### Goal of the exercise
Copy word for word, please, the lines of the entries below running from the one containing "theorem sweepAbort_keeps (b" to the one containing "b p).peers = p.peers", both ends included.

### Source records
--------------------------------

-- ==== Sys2Proof/Laws/Frames.lean ====
section
/-! SUPPORT. What each operation leaves as it was, block by block: one lemma for each operation, a conjunction of
equations that `simp` uses one by one. A block that a lemma does not name is one the operation may write. -/

namespace Sys2Proof.Machine

@[simp] theorem advanceTo_keeps (t : Moment) (p : Part) :
    (advanceTo t p).mode = p.mode ∧ (advanceTo t p).latch = p.latch ∧ (advanceTo t p).clock = p.clock
      ∧ (advanceTo t p).line = p.line ∧ (advanceTo t p).peers = p.peers ∧ (advanceTo t p).share = p.share
      ∧ (advanceTo t p).heat = p.heat ∧ (advanceTo t p).measure = p.measure ∧ (advanceTo t p).plan = p.plan
      ∧ (advanceTo t p).link = p.link ∧ (advanceTo t p).sweep = p.sweep ∧ (advanceTo t p).lamps = p.lamps
      ∧ (advanceTo t p).faults = p.faults ∧ (advanceTo t p).cache = p.cache ∧ (advanceTo t p).bay = p.bay
      ∧ (advanceTo t p).remarks = p.remarks ∧ (advanceTo t p).orders = p.orders ∧ (advanceTo t p).free = p.free := by
  simp [advanceTo]

@[simp] theorem raise_keeps (k : SendKind) (p : Part) :
    (raise k p).mode = p.mode ∧ (raise k p).osc = p.osc ∧ (raise k p).latch = p.latch ∧ (raise k p).clock = p.clock
      ∧ (raise k p).peers = p.peers ∧ (raise k p).share = p.share ∧ (raise k p).heat = p.heat
      ∧ (raise k p).measure = p.measure ∧ (raise k p).plan = p.plan ∧ (raise k p).link = p.link
      ∧ (raise k p).sweep = p.sweep ∧ (raise k p).lamps = p.lamps ∧ (raise k p).faults = p.faults
      ∧ (raise k p).cache = p.cache ∧ (raise k p).bay = p.bay ∧ (raise k p).remarks = p.remarks
      ∧ (raise k p).orders = p.orders ∧ (raise k p).free = p.free := by
  unfold raise
  split <;> simp

@[simp] theorem setRemark_keeps (k : Remark) (v : Bool) (p : Part) :
    (setRemark k v p).mode = p.mode ∧ (setRemark k v p).osc = p.osc ∧ (setRemark k v p).latch = p.latch
      ∧ (setRemark k v p).clock = p.clock ∧ (setRemark k v p).peers = p.peers ∧ (setRemark k v p).share = p.share
      ∧ (setRemark k v p).heat = p.heat ∧ (setRemark k v p).measure = p.measure ∧ (setRemark k v p).plan = p.plan
      ∧ (setRemark k v p).link = p.link ∧ (setRemark k v p).sweep = p.sweep ∧ (setRemark k v p).lamps = p.lamps
      ∧ (setRemark k v p).faults = p.faults ∧ (setRemark k v p).cache = p.cache ∧ (setRemark k v p).bay = p.bay
      ∧ (setRemark k v p).orders = p.orders ∧ (setRemark k v p).free = p.free := by
  unfold setRemark
  split <;> simp

@[simp] theorem setReasons_keeps (r : Reasons) (p : Part) :
    (setReasons r p).mode = p.mode ∧ (setReasons r p).osc = p.osc ∧ (setReasons r p).latch = p.latch
      ∧ (setReasons r p).clock = p.clock ∧ (setReasons r p).peers = p.peers ∧ (setReasons r p).share = p.share
      ∧ (setReasons r p).heat = p.heat ∧ (setReasons r p).measure = p.measure ∧ (setReasons r p).plan = p.plan
      ∧ (setReasons r p).link = p.link ∧ (setReasons r p).sweep = p.sweep ∧ (setReasons r p).lamps = p.lamps
      ∧ (setReasons r p).faults = p.faults ∧ (setReasons r p).cache = p.cache ∧ (setReasons r p).remarks = p.remarks
      ∧ (setReasons r p).orders = p.orders ∧ (setReasons r p).free = p.free := by
  unfold setReasons
  split <;> simp

@[simp] theorem judgePlanRemarks_keeps (i : PlanInputs) (p : Part) :
    (judgePlanRemarks i p).mode = p.mode ∧ (judgePlanRemarks i p).osc = p.osc
      ∧ (judgePlanRemarks i p).latch = p.latch ∧ (judgePlanRemarks i p).clock = p.clock
      ∧ (judgePlanRemarks i p).peers = p.peers ∧ (judgePlanRemarks i p).share = p.share
      ∧ (judgePlanRemarks i p).heat = p.heat ∧ (judgePlanRemarks i p).measure = p.measure
      ∧ (judgePlanRemarks i p).plan = p.plan ∧ (judgePlanRemarks i p).link = p.link
      ∧ (judgePlanRemarks i p).sweep = p.sweep ∧ (judgePlanRemarks i p).lamps = p.lamps
      ∧ (judgePlanRemarks i p).faults = p.faults ∧ (judgePlanRemarks i p).cache = p.cache
      ∧ (judgePlanRemarks i p).bay = p.bay ∧ (judgePlanRemarks i p).orders = p.orders
      ∧ (judgePlanRemarks i p).free = p.free := by
  simp [judgePlanRemarks]

@[simp] theorem recompute_keeps (t : Trigger) (p : Part) :
    (recompute t p).mode = p.mode ∧ (recompute t p).osc = p.osc ∧ (recompute t p).latch = p.latch
      ∧ (recompute t p).clock = p.clock ∧ (recompute t p).peers = p.peers ∧ (recompute t p).share = p.share
      ∧ (recompute t p).heat = p.heat ∧ (recompute t p).measure = p.measure ∧ (recompute t p).link = p.link
      ∧ (recompute t p).sweep = p.sweep ∧ (recompute t p).lamps = p.lamps ∧ (recompute t p).faults = p.faults
      ∧ (recompute t p).cache = p.cache ∧ (recompute t p).bay = p.bay ∧ (recompute t p).orders = p.orders := by
  simp [recompute]

@[simp] theorem setSlot_keeps (who : Requester) (c : Option Command) (p : Part) :
    (setSlot who c p).mode = p.mode ∧ (setSlot who c p).osc = p.osc ∧ (setSlot who c p).latch = p.latch
      ∧ (setSlot who c p).clock = p.clock ∧ (setSlot who c p).line = p.line ∧ (setSlot who c p).peers = p.peers
      ∧ (setSlot who c p).share = p.share ∧ (setSlot who c p).heat = p.heat ∧ (setSlot who c p).measure = p.measure
      ∧ (setSlot who c p).plan = p.plan ∧ (setSlot who c p).sweep = p.sweep ∧ (setSlot who c p).lamps = p.lamps
      ∧ (setSlot who c p).faults = p.faults ∧ (setSlot who c p).cache = p.cache ∧ (setSlot who c p).bay = p.bay
      ∧ (setSlot who c p).remarks = p.remarks ∧ (setSlot who c p).orders = p.orders
      ∧ (setSlot who c p).free = p.free := by
  simp [setSlot]

@[simp] theorem place_keeps (who : Requester) (code : CommandCode) (p : Part) :
    (place who code p).mode = p.mode ∧ (place who code p).osc = p.osc ∧ (place who code p).latch = p.latch
      ∧ (place who code p).clock = p.clock ∧ (place who code p).line = p.line ∧ (place who code p).peers = p.peers
      ∧ (place who code p).share = p.share ∧ (place who code p).heat = p.heat
      ∧ (place who code p).measure = p.measure ∧ (place who code p).plan = p.plan
      ∧ (place who code p).sweep = p.sweep ∧ (place who code p).lamps = p.lamps
      ∧ (place who code p).faults = p.faults ∧ (place who code p).cache = p.cache ∧ (place who code p).bay = p.bay
      ∧ (place who code p).remarks = p.remarks ∧ (place who code p).orders = p.orders
      ∧ (place who code p).free = p.free := by
  simp [place]

@[simp] theorem placeLamps_keeps (arg : Byte) (p : Part) :
    (placeLamps arg p).mode = p.mode ∧ (placeLamps arg p).osc = p.osc ∧ (placeLamps arg p).latch = p.latch
      ∧ (placeLamps arg p).clock = p.clock ∧ (placeLamps arg p).line = p.line ∧ (placeLamps arg p).peers = p.peers
      ∧ (placeLamps arg p).share = p.share ∧ (placeLamps arg p).heat = p.heat
      ∧ (placeLamps arg p).measure = p.measure ∧ (placeLamps arg p).plan = p.plan
      ∧ (placeLamps arg p).lamps = p.lamps ∧ (placeLamps arg p).faults = p.faults
      ∧ (placeLamps arg p).cache = p.cache ∧ (placeLamps arg p).bay = p.bay ∧ (placeLamps arg p).remarks = p.remarks
      ∧ (placeLamps arg p).orders = p.orders ∧ (placeLamps arg p).free = p.free := by
  simp [placeLamps]

@[simp] theorem withdrawLamps_keeps (p : Part) :
    (withdrawLamps p).mode = p.mode ∧ (withdrawLamps p).osc = p.osc ∧ (withdrawLamps p).latch = p.latch
      ∧ (withdrawLamps p).clock = p.clock ∧ (withdrawLamps p).line = p.line ∧ (withdrawLamps p).peers = p.peers
      ∧ (withdrawLamps p).share = p.share ∧ (withdrawLamps p).heat = p.heat ∧ (withdrawLamps p).measure = p.measure
      ∧ (withdrawLamps p).plan = p.plan ∧ (withdrawLamps p).lamps = p.lamps ∧ (withdrawLamps p).faults = p.faults
      ∧ (withdrawLamps p).cache = p.cache ∧ (withdrawLamps p).bay = p.bay ∧ (withdrawLamps p).remarks = p.remarks
      ∧ (withdrawLamps p).orders = p.orders ∧ (withdrawLamps p).free = p.free := by
  simp [withdrawLamps]

@[simp] theorem placeLightsOff_keeps (p : Part) :
    (placeLightsOff p).mode = p.mode ∧ (placeLightsOff p).osc = p.osc ∧ (placeLightsOff p).latch = p.latch
      ∧ (placeLightsOff p).clock = p.clock ∧ (placeLightsOff p).line = p.line ∧ (placeLightsOff p).peers = p.peers
      ∧ (placeLightsOff p).share = p.share ∧ (placeLightsOff p).heat = p.heat
      ∧ (placeLightsOff p).measure = p.measure ∧ (placeLightsOff p).plan = p.plan
      ∧ (placeLightsOff p).lamps = p.lamps ∧ (placeLightsOff p).faults = p.faults
      ∧ (placeLightsOff p).cache = p.cache ∧ (placeLightsOff p).bay = p.bay ∧ (placeLightsOff p).remarks = p.remarks
      ∧ (placeLightsOff p).orders = p.orders ∧ (placeLightsOff p).free = p.free := by
  simp [placeLightsOff]

@[simp] theorem sweepRequest_keeps (p : Part) :
    (sweepRequest p).mode = p.mode ∧ (sweepRequest p).osc = p.osc ∧ (sweepRequest p).latch = p.latch
      ∧ (sweepRequest p).clock = p.clock ∧ (sweepRequest p).line = p.line ∧ (sweepRequest p).peers = p.peers
      ∧ (sweepRequest p).share = p.share ∧ (sweepRequest p).heat = p.heat ∧ (sweepRequest p).measure = p.measure
      ∧ (sweepRequest p).plan = p.plan ∧ (sweepRequest p).link = p.link ∧ (sweepRequest p).lamps = p.lamps
      ∧ (sweepRequest p).faults = p.faults ∧ (sweepRequest p).cache = p.cache ∧ (sweepRequest p).bay = p.bay
      ∧ (sweepRequest p).remarks = p.remarks ∧ (sweepRequest p).orders = p.orders ∧ (sweepRequest p).free = p.free := by
  unfold sweepRequest
  split <;> simp

@[simp] theorem discardLampCodes_keeps (p : Part) :
    (discardLampCodes p).mode = p.mode ∧ (discardLampCodes p).osc = p.osc ∧ (discardLampCodes p).latch = p.latch
      ∧ (discardLampCodes p).clock = p.clock ∧ (discardLampCodes p).line = p.line
      ∧ (discardLampCodes p).peers = p.peers ∧ (discardLampCodes p).share = p.share
      ∧ (discardLampCodes p).heat = p.heat ∧ (discardLampCodes p).plan = p.plan ∧ (discardLampCodes p).link = p.link
      ∧ (discardLampCodes p).sweep = p.sweep ∧ (discardLampCodes p).lamps = p.lamps
      ∧ (discardLampCodes p).faults = p.faults ∧ (discardLampCodes p).cache = p.cache
      ∧ (discardLampCodes p).bay = p.bay ∧ (discardLampCodes p).remarks = p.remarks
      ∧ (discardLampCodes p).orders = p.orders ∧ (discardLampCodes p).free = p.free := by
  simp [discardLampCodes]

@[simp] theorem sweepAbort_keeps (b : Bool) (p : Part) :
    (sweepAbort b p).mode = p.mode ∧ (sweepAbort b p).osc = p.osc ∧ (sweepAbort b p).latch = p.latch
      ∧ (sweepAbort b p).clock = p.clock ∧ (sweepAbort b p).line = p.line ∧ (sweepAbort b p).peers = p.peers
      ∧ (sweepAbort b p).share = p.share ∧ (sweepAbort b p).plan = p.plan ∧ (sweepAbort b p).lamps = p.lamps
      ∧ (sweepAbort b p).faults = p.faults ∧ (sweepAbort b p).cache = p.cache ∧ (sweepAbort b p).bay = p.bay
      ∧ (sweepAbort b p).remarks = p.remarks ∧ (sweepAbort b p).orders = p.orders ∧ (sweepAbort b p).free = p.free := by
  unfold sweepAbort
  (repeat' split) <;> simp

@[simp] theorem clearSweep_keeps (p : Part) :
    (clearSweep p).mode = p.mode ∧ (clearSweep p).osc = p.osc ∧ (clearSweep p).latch = p.latch
      ∧ (clearSweep p).clock = p.clock ∧ (clearSweep p).line = p.line ∧ (clearSweep p).peers = p.peers
      ∧ (clearSweep p).share = p.share ∧ (clearSweep p).plan = p.plan ∧ (clearSweep p).faults = p.faults
      ∧ (clearSweep p).cache = p.cache ∧ (clearSweep p).bay = p.bay ∧ (clearSweep p).remarks = p.remarks
      ∧ (clearSweep p).orders = p.orders ∧ (clearSweep p).free = p.free := by
  simp [clearSweep]

@[simp] theorem waitOperation_keeps (k : Option OpKind) (p : Part) :
    (waitOperation k p).mode = p.mode ∧ (waitOperation k p).osc = p.osc ∧ (waitOperation k p).latch = p.latch
      ∧ (waitOperation k p).clock = p.clock ∧ (waitOperation k p).line = p.line
      ∧ (waitOperation k p).peers = p.peers ∧ (waitOperation k p).share = p.share
      ∧ (waitOperation k p).heat = p.heat ∧ (waitOperation k p).measure = p.measure
      ∧ (waitOperation k p).plan = p.plan ∧ (waitOperation k p).link = p.link ∧ (waitOperation k p).sweep = p.sweep
      ∧ (waitOperation k p).lamps = p.lamps ∧ (waitOperation k p).cache = p.cache ∧ (waitOperation k p).bay = p.bay
      ∧ (waitOperation k p).remarks = p.remarks ∧ (waitOperation k p).orders = p.orders
      ∧ (waitOperation k p).free = p.free := by
  simp [waitOperation]
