-- ==== Sys2Proof/WellFormed.lean ====
section
/-! DEFINITION. The operands that a row of the table admits, where a constructor's type admits more. -/

namespace Sys2Proof

/-- The longest frame, in bits (R14). -/
def longestFrame : Nat := 150

/-- Whether a command's operands are those of its row: a bit of a frame, a frame read whole that is corrupt, a REPORT of 15
bytes, the station number of a bay post, a ROSTER that is no cancel, a word that is garbled, a kind code that names no order,
and the argument that selects the SHOW kind. -/
def Instr.wf : Instr → Bool
  | .transmitFault bit => bit < longestFrame
  | .corruptFrame f => f.payload.length == f.length.toNat && Machine.RawFrame.corrupt f
  | .reportFrame _ payload => payload.length == Machine.payloadSize 7
  | .peerAgeing60s n => Machine.validStation n.toNat
  | .ghostAgeing180s n => Machine.validStation n.toNat
  | .rosterFrame _ b => b.departure != 2047#16
  | .garbledWord w => Machine.judgeWord w == .garbled
  | .orderBadKind _ kind => 7 < kind.toNat
  | .showSummary o => Machine.showOf o.argument.toNat == .summary
  | .showLamps o => Machine.showOf o.argument.toNat == .lamps
  | .showFaults o => Machine.showOf o.argument.toNat == .faults
  | .showPeers o => Machine.showOf o.argument.toNat == .peers
  | .showPlan o => Machine.showOf o.argument.toNat == .plan
  | .showCounters o => Machine.showOf o.argument.toNat == .counters
  | .showRoster o => Machine.showOf o.argument.toNat == .roster
  | _ => true

end Sys2Proof
end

--------------------------------

### Answer for this exercise
@[simp] theorem sweepAbort_keeps (b : Bool) (p : Part) :
    (sweepAbort b p).mode = p.mode ∧ (sweepAbort b p).osc = p.osc ∧ (sweepAbort b p).latch = p.latch
      ∧ (sweepAbort b p).clock = p.clock ∧ (sweepAbort b p).line = p.line ∧ (sweepAbort b p).peers = p.peers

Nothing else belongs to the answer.